THE RESTAURANT’S INSURANCE POLICY COVERED INJURY INCURRED IN THE OPERATION OF THE “PREMISES” AND THEREFORE DID NOT COVER INJURY CAUSED BY A RESTAURANT EMPLOYEE WHO WAS DELIVERING FOOD BY BICYCLE; IF THE POLICY HAD USED THE WORD “BUSINESS” RATHER THAN “PREMISES,” THE OFF-PREMISES INJURY WOULD HAVE BEEN COVERED (SECOND DEPT).

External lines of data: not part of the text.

-- ==== Sys2Proof/Machine/Core.lean ====
section
/-! DEFINITION. The machine as the host takes it. -/

def Sys2Proof.core : Host.Core :=
  { State := Sys2Proof.Machine.State, Fault := Sys2Proof.Machine.Fault, Refusal := Sys2Proof.Machine.Refusal,
    step := Sys2Proof.Machine.step, reset := Sys2Proof.Machine.State.reset }
end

The Second Department, reversing Supreme Court, in a full-fledged opinion by Justice Landicino, determined the restaurant’s insurance policy did not cover an injury cause by a restaurant employee a block away from the restaurant. Plaintiff was struck by a restaurant employee who was on a bicycle returning from a food delivery. The policy limited coverage to injury arising out of use of the restaurant “premises … and operations necessary or incidental to those premises.” The Second Department focused on the word “premises” and concluded an accident a block away from the “premises” was not covered. The court noted that had the coverage limitation used the word “business,” as opposed to “premises,” the injury would have been covered:
There is … a glaring difference between an insurance policy that insures against losses arising from operations necessary or incidental to a business, which would ostensibly include all claims of bodily injury arising from an employee’s negligence while that employee is acting within the scope of his or her employment for the business, and a policy that insures against losses arising from operations necessary or incidental to a premises, which include claims of bodily injury that must have some premises-based connection to the covered premises. Here, the insurance policy at issue covered only those damages that arose from the operations “necessary or incidental” to the premises, which is a narrower category of coverage. Despite the fact that the alleged incident occurred while the restaurant’s employee may have been acting in the scope of his employment, the incident did not occur as a result of any activity that was connected to the operation of the premises. Normile v DB Ins. Co., Ltd., 2026 NY Slip Op 00788, Second Dept 2-11-26
Practice Point: Consult this opinion for insight into how a court will interpret a limitation of coverage in an insurance policy.